The tough part of predictive analytics is making the information actionable, says Michael Kanter, M.D., executive vice president of quality and chief quality officer of the Oakland, Calif.-based Permanente Federation, an arm of integrated health system giant Kaiser Permanente.
“There are a lot of people running around with predictive algorithms, but the question is: 'What are you going to do with that?'“ Kanter says.
For instance, a hot area for predictive analytics is hospital readmissions. If hospitals know which patients are most likely to be readmitted, they can place resources such as care coordinators and extensive outpatient services with that minority of patients. This is often measured using the LACE index scoring tool, which broadly stands for length of stay, acuity, comorbidities and emergency department visits [See below].
It's a new type of predictive gauge, one that shows which patients need intensive services so they don’t wind up in the ED in the next 60 to 90 days.
Being able to target patients more efficiently is very appealing, says Jose Azar, M.D., medical director for quality improvement and patient safety for Indiana University Health, Indianapolis. “We have 750 patients every day,“ he says. “Instead of looking at everybody, if we can look at 20 patients, that would be a great advantage."
Some caution that the quality of predictions are only as good as the underlying data, which can be extremely limited when it comes to social determinants of health and other underlying reasons for complex cases.
“You have to have reliable data to make predictions about patients,“ says Mark Jacobs, chief information officer at the Delaware Heath Information Network, the oldest statewide health information exchange in the country.
Delaware hospitals, for instance, exchange patient data securely through the DHIN. “So when I look at predictive analytics, I think, 'What are the data you are going to start with to make predictions about the patients?'" Jacobs says. “Most organizations have clinical data and most have claims and administrative data. Most don’t have information about social determinants and lifestyle and most don’t have the ability to combine all that data."
Christiana Care Health System, a nonprofit in Wilmington, Del., has been doing predictive analytics for five years. Called Christiana Care Link, the system is homegrown and started with a $10 million grant from the Centers for Medicare and Medicaid Innovation Center in 2012. Officials at Christiana Care were reluctant to share their “secret sauce“ on how their predictive analytics system works and what results it has garnered, except to say that they have been able to move the needle on a number of utilization and financial metrics.
Terri Steinberg, M.D., chief health information officer at Christiana Care, cautioned other health systems that they should have the “human to human“ resources in place to respond to predictions. These resources include care managers, bedside nurses, care coordinators, social workers and even appointment clerical staff to respond to whatever is predicted to happen to an individual patient.
“You need to be able to respond to and receive information in real time,“ Steinberg says. “That’s the cost of entry. Without a robust care management program, there’s no point.”
Calculating risk is science, while “making it actionable is magic,“ Steinberg adds. “It's finding Waldo and then finding what Waldo needs."
Small hospitals, too, are testing predictive analytics tools to improve patient outcomes.
Northwestern Medical Center, a 70-bed facility in Saint Albans, Vt., is launching a 30-day hospital readmissions predictive analytics program in 2017.
Leading the project is Chris Giroux, manager of data management and integration services, who is completing a master’s degree program in predictive analytics at Northwestern University in Evanston, Ill.
Small hospitals can participate in predictive analytics if they have the foundational pieces, Giroux says.
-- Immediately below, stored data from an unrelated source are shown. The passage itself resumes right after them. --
/-- A packet that stands in an input buffer (20 R498 to R501): the fabric cycle in which its header came, its flits that
have arrived and that have left, the slots the others hold (true: shared), the cycle since which its next hop has been
refused, whether it must escape, whether it was given up, and the port and VC granted to it, with the shared slots it takes
there. -/
structure InPacket where
  vc : Nat
  ty : PacketType
  pkt : Packet
  since : Nat
  arrived : Nat
  sent : Nat
  slots : List Bool
  refused : Option Nat
  esc : Bool
  dropped : Bool
  route : Option (Nat × Nat)
  lent : Nat
  deriving DecidableEq, Repr

/-- One fabric port (20 R498, R502 to R504). Its input: the packets that stand there, and the slots that flits left, each with
the fabric cycle, the VC and the kind, whose credits are still to be returned. Its output: the free slots at the far end, the
retry buffer, what of it is still to be resent, and the cycle of the last flit. Its link: sequence numbers, the flit
that it asks for again, failed retries of one flit and mismatches of one flit, and when lane lock was lost. -/
structure Port where
  en : Bool
  up : Bool
  training : Bool
  dateline : Bool
  poolsz : Nat
  retries : Word
  inq : List InPacket
  left : List (Nat × Nat × Bool)
  far : Credits
  retry : List Flit
  resend : List Flit
  lastOut : Option Nat
  txSeq : Nat
  rxSeq : Nat
  ask : Option Nat
  fails : Nat × Nat
  mismatches : Nat
  unlocked : Option Nat
  deriving DecidableEq, Repr

/-- A packet of a command that has not been answered: where it went, its SEQ, its first byte in the command, and how many
accesses its answer has made (13 R323). -/
structure OpenPkt where
  dnode : Nat
  dvf : Nat
  seq : Nat
  off : Nat
  moved : Nat
  deriving DecidableEq, Repr

/-- A fabric command that has started and is not complete (20 R507, R509): `dests` are its destinations, `total` and
`sent` count its packets. -/
structure FabPending where
  q : Nat
  fn : Nat
  part : Nat
  launch : Nat
  kind : PacketType
  bar : Nat
  count : Nat
  laddr : Nat
  coll : Nat
  dests : List (Nat × Nat)
  total : Nat
  sent : Nat
  unanswered : List OpenPkt
  cause : Nat
  deriving DecidableEq, Repr

/-- The source's end of a stream of packets, from one fabric queue to one endpoint (20 R507): its next SEQ, and the
oldest packet when 64 were last unanswered, which must be answered before the next is sent. -/
structure TxStream where
  q : Nat
  fn : Nat
  dnode : Nat
  dvf : Nat
  seq : Nat
  hold : Option Nat
  deriving DecidableEq, Repr

/-- The destination's end of a stream: its next SEQ, the command in progress with its bytes so far, the command
that was refused and why, and the packet in progress: how many of its accesses are made, what they read, and the TAIL that a SEND took
(13 R323; 20 R507, R508, R511). -/
structure RxStream where
  snode : Nat
  svf : Nat
  sq : Nat
  dnode : Nat
  dvf : Nat
  next : Nat
  tag : Option Nat
  tally : Nat
  refused : Option (Nat × Nat)
  moved : Nat
  got : List Byte
  gotBad : List Nat
  slot : Option Nat
  deriving DecidableEq, Repr

/-- A membership of a collective, joined or being joined by a command, with the members that are lost, and those that no
route reaches, each since when (20 R512, R513). -/
structure Membership where
  fn : Nat
  coll : Nat
  members : List (Nat × Nat)
  heard : List (Nat × Nat)
  joined : Bool
  cmd : Nat
  lost : List (Nat × Nat)
  away : List ((Nat × Nat) × Nat)
  deriving DecidableEq, Repr

/-- The fabric of the package (20): `ports` are its ports 0 to 143 and the places where the partitions inject packets, 144 and on;
`localBox` holds packets that never leave the package, each with its partition; `gone` are packets that never will arrive, each
with its cause (log 96); `keptJoins` are JOINs that arrived early. -/
structure Fabric where
  ports : Assoc Port
  routes : Assoc Word
  pnode : Assoc Nat
  cmds : Assoc FabPending
  tx : List TxStream
  rx : List RxStream
  localBox : List (Nat × PacketType × Packet)
  members : List Membership
  keptJoins : List (Nat × Nat × Nat × Nat)
  gone : List (Packet × Nat)
  deriving DecidableEq, Repr

/-- A storage entry that holds an uncorrectable error (19 R479): a group and the operand code or accumulator concerned,
with the lane for a lane-store element. -/
structure BadEntry where
  gid : Nat
  what : Nat
  lane : Option (Fin 32)
  deriving DecidableEq, Repr

/-- The structures that a soft error can strike (19 Table 19.4). -/
inductive SoftTarget where
  | laneElement (gid row : Nat) (lane : Fin 32)
  | scratch (team block : Nat)
  | queueEntry (gid q : Nat) (lane : Fin 32) (ix : Nat)
  | groupEntry (gid : Nat) (code : Nat)
  | accRow (row : Nat)
  | memory (block : Nat)
  | corrected (die row : Nat)
  deriving DecidableEq, Repr

/-- What moves next (log 2). -/
inductive Move where
  | slot (n : Nat)
  | queue (q : Nat)
  | event (e : Instr)
  | soft (t : SoftTarget)
  | gateDie (die : Nat)
  | atsConfig (fn : Nat) (ats pri : Bool)
  | flitIn (port : Nat) (f : Flit)
  | flitOut (port : Nat)
  | flitsTaken (port n : Nat)
  | laneLock (port : Nat) (held : Bool)
  | farSlots (port : Nat) (far : Credits)
  | packetGone (p : Packet) (cause : Nat)
  | streamRestarts (p : Packet)
  | recorder (fn : Nat)
  | throttle (part : Nat) (on : Bool)
  | stepClock (die k50 : Nat)
  | answerInvals
  deriving DecidableEq, Repr

/-- A move and the time units that pass before it (log 2). -/
structure Timed where
  dt : Nat
  move : Move
  deriving DecidableEq, Repr

/-- The physical function's own registers (16 Table 16.13), and the power manager's view: one more than the number of
its last sample, and whether that sample was above the limit (19 R489). -/
structure PfRegs where
  pwrlim : Nat
  pcarg : Bytes
  pcmd : Option Nat
  result : Nat
  sampled : Nat
  above : Bool
  deriving DecidableEq, Repr

/-- Why the machine stops with a fault. -/
inductive Fault where
  /-- Raised by HOST_REQUEST at a device address that holds no memory, or none of a partition (13 R522; 19 R474); the
  manual gives the request no effect. Safe: the machine stops. -/
  | noMemory (addr : Nat)
  deriving DecidableEq, Repr

/-- Why the model has no meaning for a step. -/
inductive Refusal where
  /-- Raised by an arm of exec whose instruction has no meaning yet. Safe: the machine stops. -/
  | notModelled (mnemonic : String)
  /-- Raised by step when the agenda names an encoded instruction or a command as an event: instructions run only
  from memory, commands only from a queue. Safe: the machine stops. -/
  | agendaNotEvent
  deriving DecidableEq, Repr

/-- The whole machine. `ddr` is the capacity fitted in each DDR5 channel, 0 where none is, as the device reports it at
bring-up (00 R2); `home` lists the ordered accesses that wait at the homes of their granules, in the order in which they
arrived (13 R340), `fifo` the dies whose flits wait in the FIFOs toward a die that relocks, each with that die (14 R384),
`atsDone` the functions of the Invalidate Completions returned (17 R458), `dirErrors` the directory
and classifier errors logged (13 R349), `toHost` the answers to snoops, by line, and to
the host's reads of device memory, by address, and `lost` the host lines held modified at a cold reset (19 R475, R476). -/
structure State where
  units : Nat
  agenda : List Timed
  cur : Nat
  nextId : Nat
  bundleSeq : Nat
  free : Nat
  mem : Bytes
  poison : List Nat
  ddr : Vector Nat 16
  groups : Assoc Group
  teams : Assoc Team
  gangs : Assoc Gang
  launches : Assoc Launch
  subs : Assoc Submission
  contexts : Assoc Context
  runs : Assoc Run
  ops : Assoc VOp
  entries : Assoc REntry
  passes : Assoc Pass
  acc : Assoc AccRow
  quads : Assoc Quad
  cores : Assoc Core
  dies : Vector Die 4
  queues : Assoc EQueue
  tlb : List TlbEntry
  walkCache : List WalkCacheEntry
  walks : Assoc Walk
  misses : List Miss
  ats : List AtsEntry
  atsInvals : List AtsInval
  atsDone : List Nat
  granules : Assoc GState
  lines : Assoc Line
  home : List Nat
  fifo : List (Nat × Nat)
  dirErrors : List (Nat × Bool)
  toHost : List (Nat × HostAnswer)
  lost : List Nat
  fns : Assoc Fn
  parts : Assoc Part
  pf : PfRegs
  fabric : Fabric
  bad : List BadEntry
  frozenPup : Bool
  frozenMgmt : Bool
  viral : Bool
  retiredWays : List (Nat × Nat)
  msix : List (Nat × Nat)
  held : Bool
  deriving DecidableEq, Repr

/-- The memory of a state holds the canonical form. -/
abbrev State.memWf (s : State) : Prop := s.mem.wf = true

/-! Reset values. -/

/-- A lane that starts at a PC (01 R31; 07 R174). -/
def LaneCtl.start (pc : Dword) : LaneCtl := ⟨pc, .header, false, .none, [], [], 0, false⟩

/-- A stream at group start (01 R31). -/
def StreamState.start (pc : Dword) : StreamState :=
  { lanes := Vector.replicate 32 (LaneCtl.start pc), tk := Vector.replicate 7 0, landing := [], late := [],
    arrivals := Vector.replicate 16 0, slot := 0, lastEnd := 0, restUntil := 0, tbarWait := [], bpt := [], joins := [],
    freed := 0, freedAt := 0, waiting := none }

/-- A function's registers at reset (16 Tables 16.3, 16.6, 16.13; 17 Table 17.4; 19 Table 19.5; 20 Table 20.2). -/
def Fn.reset : Fn :=
  { sqs := [], sched := 0x3E801190000, vfcq := 0, vffq := 0, root := 0, invaddr := 0, invcnt := 0, invdone := true, invLanes := [], invEntries := [],
    ctxbase := 0, ctxchunks := 0, frbase := 0, frsize := 0, frtail := 0, frhead := 0, frdrop := 0, wdcfg := 0x0800,
    ymode := 0, ybase := 0, ysize := 0, yused := 0, ystat := 0, yout := [], ylog := [], ywaits := false, fabcfg := 0, rxbase := 0, rxsize := 0,
    seq := 0, waiting := [], awaiting := [], atsOn := false, priOn := false,
    priFailed := false, swept := 0, sent := (0, 0) }

/-- A submission queue at reset (16 Table 16.6). -/
def SubQueue.reset : SubQueue := ⟨0, 0, 0, 0, false, none⟩

/-- A die after bring-up (14 Table 14.7; 19 R490). -/
def Die.reset : Die :=
  { k50 := 32, relocks := 0, since := 0, cycleBase := 0, ncycleAcc := 0, relock := none, lastStep := 0,
    d2dStall := Vector.replicate 2 0, pmcSel := Vector.replicate 8 0, pmcVal := Vector.replicate 8 0, rascnt := 0,
    fwviol := 0, gateReq := false, gated := false, placedIn := 0 }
These include an electronic health record system, an integrated data system, a data warehouse and active data governance to clean up and maintain good data.
With all those components in place, Northwestern Medical Center will launch the use of the LACE index scoring tool to identify patients at risk for readmission or death within 30 days of discharge. The LACE index comprises four parameters: length of stay; acuity; comorbidities; and number of emergency department visits. A patient’s LACE score (risk for readmission) ranges from 1 to 19; the higher the score, the most at risk a patient is.
Some studies have shown that implementing the LACE index can result in a moderate to high reduction of 30-day readmissions.
Kaiser Permanente of Oakland, Calif., implemented the LACE index and has seen positive results, says Michael Kanter, M.D., executive vice president of quality and chief quality officer at the Permanente Federation. The system pulls data on patients from the EHR to make the LACE calculation and, ultimately, drive clinical decision support for each hospitalized patient, he says.
About a year ago, Northwestern Medical Center’s community board of directors approved the creation of a division within the information technology department to develop data initiatives including predictive analytics and a user-friendly data dashboard.
“We have a really supportive board and leadership team,“ Giroux says. “That's how we've gotten this far. You give them data and they want more."
Giroux says the LACE tool is just the beginning of how her organization will apply predictive analytics. “I believe in the next five to 10 years, predictive analytics will be a necessary component in health care,“ she says. “It is going to help contain costs and produce better patient outcomes."